(Stored data)
•••

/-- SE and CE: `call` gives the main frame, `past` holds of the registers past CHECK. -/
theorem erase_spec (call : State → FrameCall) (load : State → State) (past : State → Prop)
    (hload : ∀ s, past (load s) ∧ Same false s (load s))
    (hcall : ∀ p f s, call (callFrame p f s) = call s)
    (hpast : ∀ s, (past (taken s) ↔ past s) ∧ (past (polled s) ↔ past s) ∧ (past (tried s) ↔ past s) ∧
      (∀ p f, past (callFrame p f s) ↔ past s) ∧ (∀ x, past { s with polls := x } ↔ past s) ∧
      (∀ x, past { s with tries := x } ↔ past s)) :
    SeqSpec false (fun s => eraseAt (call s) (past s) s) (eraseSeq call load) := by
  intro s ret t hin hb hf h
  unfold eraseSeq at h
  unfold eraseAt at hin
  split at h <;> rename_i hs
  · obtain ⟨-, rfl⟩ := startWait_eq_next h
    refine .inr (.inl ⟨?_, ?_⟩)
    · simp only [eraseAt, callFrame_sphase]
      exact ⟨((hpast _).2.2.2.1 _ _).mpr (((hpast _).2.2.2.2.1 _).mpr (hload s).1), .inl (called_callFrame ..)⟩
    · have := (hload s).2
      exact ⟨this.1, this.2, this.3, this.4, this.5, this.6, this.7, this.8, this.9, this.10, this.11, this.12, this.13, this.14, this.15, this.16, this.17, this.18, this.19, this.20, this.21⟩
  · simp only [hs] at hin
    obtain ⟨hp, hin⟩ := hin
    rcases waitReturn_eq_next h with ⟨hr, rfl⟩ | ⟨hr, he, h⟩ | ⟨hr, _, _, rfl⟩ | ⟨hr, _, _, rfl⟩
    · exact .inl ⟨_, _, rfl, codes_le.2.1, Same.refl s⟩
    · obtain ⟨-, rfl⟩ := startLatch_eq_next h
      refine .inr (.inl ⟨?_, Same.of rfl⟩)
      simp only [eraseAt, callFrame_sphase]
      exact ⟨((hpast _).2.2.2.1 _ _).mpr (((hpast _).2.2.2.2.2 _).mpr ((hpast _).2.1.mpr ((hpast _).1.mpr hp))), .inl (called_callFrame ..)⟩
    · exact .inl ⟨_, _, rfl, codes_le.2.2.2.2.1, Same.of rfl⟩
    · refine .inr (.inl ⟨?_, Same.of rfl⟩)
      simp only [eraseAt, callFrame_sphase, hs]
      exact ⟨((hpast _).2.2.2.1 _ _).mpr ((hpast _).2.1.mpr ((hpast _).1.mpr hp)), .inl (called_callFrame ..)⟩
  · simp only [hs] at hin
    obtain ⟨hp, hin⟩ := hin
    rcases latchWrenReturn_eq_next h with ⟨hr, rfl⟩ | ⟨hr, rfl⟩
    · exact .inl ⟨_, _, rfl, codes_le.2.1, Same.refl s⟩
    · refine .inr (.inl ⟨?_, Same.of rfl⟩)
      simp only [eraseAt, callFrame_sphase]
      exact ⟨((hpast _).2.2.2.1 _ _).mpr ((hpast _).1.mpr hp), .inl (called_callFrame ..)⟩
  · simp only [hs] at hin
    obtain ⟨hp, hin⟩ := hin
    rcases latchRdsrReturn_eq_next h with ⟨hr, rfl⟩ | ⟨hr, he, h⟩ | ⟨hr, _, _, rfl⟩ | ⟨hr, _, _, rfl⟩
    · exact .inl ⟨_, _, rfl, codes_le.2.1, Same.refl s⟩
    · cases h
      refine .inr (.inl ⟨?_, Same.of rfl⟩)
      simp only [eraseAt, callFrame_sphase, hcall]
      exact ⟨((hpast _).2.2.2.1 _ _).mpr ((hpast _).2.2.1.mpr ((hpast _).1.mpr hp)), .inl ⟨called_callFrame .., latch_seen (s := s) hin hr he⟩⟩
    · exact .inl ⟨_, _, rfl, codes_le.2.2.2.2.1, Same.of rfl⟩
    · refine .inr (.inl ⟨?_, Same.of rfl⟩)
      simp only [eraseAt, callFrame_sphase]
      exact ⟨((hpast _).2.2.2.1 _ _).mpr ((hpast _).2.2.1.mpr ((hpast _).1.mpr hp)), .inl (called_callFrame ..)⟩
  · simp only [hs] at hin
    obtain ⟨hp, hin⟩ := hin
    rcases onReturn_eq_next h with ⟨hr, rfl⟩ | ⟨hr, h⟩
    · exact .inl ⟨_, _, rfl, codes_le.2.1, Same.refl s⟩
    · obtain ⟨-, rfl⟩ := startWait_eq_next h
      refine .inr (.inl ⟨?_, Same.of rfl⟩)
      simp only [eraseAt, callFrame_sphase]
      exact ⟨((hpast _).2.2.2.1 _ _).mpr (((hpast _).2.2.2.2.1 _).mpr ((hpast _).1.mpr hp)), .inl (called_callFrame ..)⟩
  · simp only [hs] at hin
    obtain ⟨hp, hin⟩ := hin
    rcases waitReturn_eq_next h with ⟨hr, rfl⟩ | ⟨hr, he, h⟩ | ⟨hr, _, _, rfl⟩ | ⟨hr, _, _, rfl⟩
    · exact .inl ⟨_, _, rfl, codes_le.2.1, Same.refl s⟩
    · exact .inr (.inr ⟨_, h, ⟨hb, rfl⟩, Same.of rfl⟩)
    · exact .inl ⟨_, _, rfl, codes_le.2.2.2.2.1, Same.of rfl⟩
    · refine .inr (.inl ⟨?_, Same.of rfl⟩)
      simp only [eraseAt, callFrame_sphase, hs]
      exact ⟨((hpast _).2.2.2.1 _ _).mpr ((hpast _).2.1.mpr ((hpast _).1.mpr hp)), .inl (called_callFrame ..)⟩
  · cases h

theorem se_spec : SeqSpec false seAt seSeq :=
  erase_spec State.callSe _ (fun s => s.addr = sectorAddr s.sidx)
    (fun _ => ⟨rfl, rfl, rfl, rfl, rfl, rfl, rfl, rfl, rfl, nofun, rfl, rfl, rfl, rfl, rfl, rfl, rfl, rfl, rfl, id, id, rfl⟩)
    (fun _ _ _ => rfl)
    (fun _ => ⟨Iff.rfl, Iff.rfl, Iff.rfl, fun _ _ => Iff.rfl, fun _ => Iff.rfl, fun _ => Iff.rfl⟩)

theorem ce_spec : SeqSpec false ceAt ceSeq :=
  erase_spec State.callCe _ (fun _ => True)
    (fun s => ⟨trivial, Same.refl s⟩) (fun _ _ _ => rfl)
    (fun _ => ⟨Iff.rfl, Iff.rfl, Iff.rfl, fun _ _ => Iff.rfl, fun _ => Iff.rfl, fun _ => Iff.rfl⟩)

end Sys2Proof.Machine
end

•••

TASK TO COMPLETE = Lines holding the string "unfold" in the records: how many are there? Give only the number.

RESULT FOR THIS TASK = 2